• Task statement:
The expected output is exactly the lines below, starting at the line with "10, writes s 1 11]" and ending at the line with "10, writes s 2 10]", both included; no other line belongs in it.

• Records shown:
/-! ### The commands' own tables -/

/-- The context a command names in its CTX field. -/
def ctxNamed : Instr → Option (BitVec 4)
  | .hpFilt c => some c
  | .specAna c => some c
  | .specSyn c => some c
  | .unpack c => some c
  | .plcGood c => some c
  | .plcLost c => some c
  | .chOpen c _ _ => some c
  | .chClose c => some c
  | .nop | .sat16 | .abs16 | .abs32 | .adds16 | .subs16 | .adds32 | .subs32 | .mul16 _ _ _ | .shift32 _ _ _
  | .shift16 _ _ _ | .normw16 | .normw32 | .normu32 | .sizebits | .vmaxabs16 | .dotsc _ _ | .vscale _ _ _
  | .vmul _ _ _ | .filtMa | .filtAr | .bwexp _ | .autocorr | .levinson | .a2lsf | .lsf2a | .lsfQuant
  | .lsfDequant | .lsfStab | .lsfInterp | .acbSearch | .bcbSearch | .cbConstruct _ | .gainQuant _
  | .gainDequant _ | .pack _ => none

/-- The bits a command's opcode uses beside OPC, row by row of the opcode map (30_encoding.md R115, R116). -/
def opcodeMap : List (Nat × Nat) :=
  [(0x00, 0), (0x01, 0), (0x02, 0), (0x03, 0), (0x04, 0), (0x05, 0), (0x06, 0), (0x07, 0),
    (0x08, 0x7F00), (0x09, 0x7F00), (0x0A, 0x7F00), (0x0B, 0), (0x0C, 0), (0x0D, 0), (0x0E, 0)] ++
  [(0x10, 0), (0x11, 0x3F00), (0x12, 0x7F00), (0x13, 0x7F00), (0x20, 0), (0x21, 0), (0x22, 0xF0000),
    (0x23, 0x8000), (0x30, 0), (0x31, 0), (0x32, 0), (0x33, 0), (0x40, 0), (0x41, 0), (0x42, 0), (0x43, 0)] ++
  [(0x48, 0xF0000), (0x49, 0xF0000), (0x50, 0), (0x51, 0), (0x52, 0x8000), (0x53, 0x300000), (0x54, 0x300000),
    (0x60, 0x400000), (0x61, 0xF0000), (0x70, 0xF0000), (0x71, 0xF0000), (0x7E, 0x4F8000), (0x7F, 0xF0000)]

/-- Steps 3 and 4 of the check order pass (60_exceptions.md R475): the context a command names is open and of
the kind its rule names (closed, for CH_OPEN), and UNPACK's byte count is that of the context's mode. -/
def ready (i : Instr) (s : State) : Prop :=
  match i with
  | .hpFilt c => ∃ x, s.ctxAt c.toNat = some x
  | .specAna c => ∃ x, s.ctxAt c.toNat = some x ∧ x.kind = .encoder
  | .specSyn c => ∃ x, s.ctxAt c.toNat = some x ∧ x.kind = .decoder
  | .unpack c =>
    ∃ x, s.ctxAt c.toNat = some x ∧ x.kind = .decoder ∧ (s.args[1]).toNat = Config.frameBytes x.mode
  | .plcGood c => ∃ x, s.ctxAt c.toNat = some x ∧ x.kind = .decoder
  | .plcLost c => ∃ x, s.ctxAt c.toNat = some x ∧ x.kind = .decoder
  | .chOpen c _ _ => c.toNat < s.params.nctx ∧ s.ctxAt c.toNat = none
  | .chClose c => ∃ x, s.ctxAt c.toNat = some x
  | .nop | .sat16 | .abs16 | .abs32 | .adds16 | .subs16 | .adds32 | .subs32 | .mul16 _ _ _ | .shift32 _ _ _
  | .shift16 _ _ _ | .normw16 | .normw32 | .normu32 | .sizebits | .vmaxabs16 | .dotsc _ _ | .vscale _ _ _
  | .vmul _ _ _ | .filtMa | .filtAr | .bwexp _ | .autocorr | .levinson | .a2lsf | .lsf2a | .lsfQuant
  | .lsfDequant | .lsfStab | .lsfInterp | .acbSearch | .bcbSearch | .cbConstruct _ | .gainQuant _
  | .gainDequant _ | .pack _ => True

/-- The registers that hold an address or a length of a command (the "Operands" of its rule). -/
def addressArgs : Instr → List ArgNo
  | .nop | .sat16 | .abs16 | .abs32 | .adds16 | .subs16 | .adds32 | .subs32 | .mul16 _ _ _ | .shift32 _ _ _
  | .shift16 _ _ _ | .normw16 | .normw32 | .normu32 | .sizebits | .chOpen _ _ _ | .chClose _ => []
  | .vmaxabs16 | .bwexp _ | .a2lsf | .lsf2a | .lsfDequant | .lsfStab | .specSyn _ | .pack _ | .plcLost _ => [0, 1]
  | .dotsc _ _ | .vscale _ _ _ | .hpFilt _ | .autocorr | .levinson | .lsfQuant | .lsfInterp | .plcGood _ =>
    [0, 1, 2]
  | .vmul _ _ _ | .filtMa | .filtAr | .specAna _ => [0, 1, 2, 3]
  | .acbSearch | .bcbSearch | .cbConstruct _ => [0, 1, 2, 3, 4, 5]
  | .gainQuant _ => [1]
  | .gainDequant _ => [0, 1]
  | .unpack _ => [0, 2]

/-- A region a command names: the register of its address, its first word (below 0 when a filter's history
starts before the memory), its length, and whether the command writes it. -/
structure NamedRegion where
  reg : ArgNo
  first : Int
  len : Nat
  out : Bool

/-- A region read. -/
def reads (s : State) (k : ArgNo) (n : Nat) : NamedRegion := ⟨k, s.argLow k, n, false⟩

/-- A region written. -/
def writes (s : State) (k : ArgNo) (n : Nat) : NamedRegion := ⟨k, s.argLow k, n, true⟩

/-- The mode of the context a command names (mode A if it is closed). -/
def ctxMode (s : State) (c : BitVec 4) : Mode := ((s.ctxAt c.toNat).map (·.mode)).getD .a

/-- The regions of a command, from the "Operands" of its rule. -/
def namedRegions (i : Instr) (s : State) : List NamedRegion :=
  match i with
  | .nop | .sat16 | .abs16 | .abs32 | .adds16 | .subs16 | .adds32 | .subs32 | .mul16 _ _ _ | .shift32 _ _ _
  | .shift16 _ _ _ | .normw16 | .normw32 | .normu32 | .sizebits | .chOpen _ _ _ | .chClose _ | .gainQuant _
  | .gainDequant _ => []
  | .vmaxabs16 => [reads s 0 (s.argLow 1)]
  | .dotsc _ _ => [reads s 0 (s.argLow 2), reads s 1 (s.argLow 2)]
  | .vscale _ _ _ => [reads s 0 (s.argLow 2), writes s 1 (s.argLow 2)]
  | .vmul _ _ _ => [reads s 0 (s.argLow 3), reads s 1 (s.argLow 3), writes s 2 (s.argLow 3)]
  | .filtMa =>
    [⟨0, (s.argLow 0 : Int) - s.argLow 4, s.argLow 4 + s.argLow 2, false⟩, writes s 1 (s.argLow 2),
      reads s 3 (s.argLow 4 + 1)]
  | .filtAr =>
    [reads s 0 (s.argLow 2), ⟨1, (s.argLow 1 : Int) - s.argLow 4, s.argLow 4 + s.argLow 2, true⟩,
      reads s 3 (s.argLow 4 + 1)]
  | .hpFilt _ => [reads s 0 (s.argLow 2), writes s 1 (s.argLow 2)]
  | .bwexp _ => [reads s 0 11, writes s 1 11]
  | .autocorr => [reads s 0 (s.argLow 1), writes s 2 (2 * (s.argLow 3 + 1))]
  | .levinson => [reads s 0 22, writes s 1 11, writes s 2 10]
  | .a2lsf => [reads s 0 11, writes s 1 10]
  | .lsf2a => [reads s 0 10, writes s 1 11]
  | .lsfQuant => [reads s 0 10, writes s 1 10, writes s 2 3]
  | .lsfDequant => [reads s 0 3, writes s 1 10]
  | .lsfStab => [reads s 0 (10 * s.argLow 2), writes s 1 (10 * s.argLow 2)]
  | .lsfInterp => [reads s 0 10, reads s 1 10, writes s 2 10]
  | .specAna c =>
    [reads s 0 (Config.frameLen (ctxMode s c)), writes s 1 (3 * (s.params.frame (ctxMode s c)).nLsfSet),
      writes s 2 (11 * Config.nsub (ctxMode s c)), writes s 3 (11 * Config.nsub (ctxMode s c))]
  | .specSyn c => [reads s 0 (3 * (s.params.frame (ctxMode s c)).nLsfSet), writes s 1 (11 * Config.nsub (ctxMode s c))]
  | .acbSearch | .bcbSearch => [reads s 0 (s.argLow 1), reads s 2 (s.argLow 3), writes s 4 3, writes s 5 3]
  | .cbConstruct _ => [reads s 0 (s.argLow 1), reads s 2 3, reads s 3 3, writes s 4 (s.argLow 5)]
  | .pack m => [reads s 0 (fieldWidths s.params m).length, writes s 1 (Config.frameBytes m)]
  | .unpack c => [reads s 0 (Config.frameBytes (ctxMode s c)), writes s 2 (fieldWidths s.params (ctxMode s c)).length]
  | .plcGood c =>
    [reads s 0 (Config.frameLen (ctxMode s c)), reads s 1 11, writes s 2 (Config.frameLen (ctxMode s c))]
  | .plcLost c => [writes s 0 (Config.frameLen (ctxMode s c)), writes s 1 11]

• Finished task:
  | .lsf2a => [reads s 0 10, writes s 1 11]
  | .lsfQuant => [reads s 0 10, writes s 1 10, writes s 2 3]
  | .lsfDequant => [reads s 0 3, writes s 1 10]
  | .lsfStab => [reads s 0 (10 * s.argLow 2), writes s 1 (10 * s.argLow 2)]
  | .lsfInterp => [reads s 0 10, reads s 1 10, writes s 2 10]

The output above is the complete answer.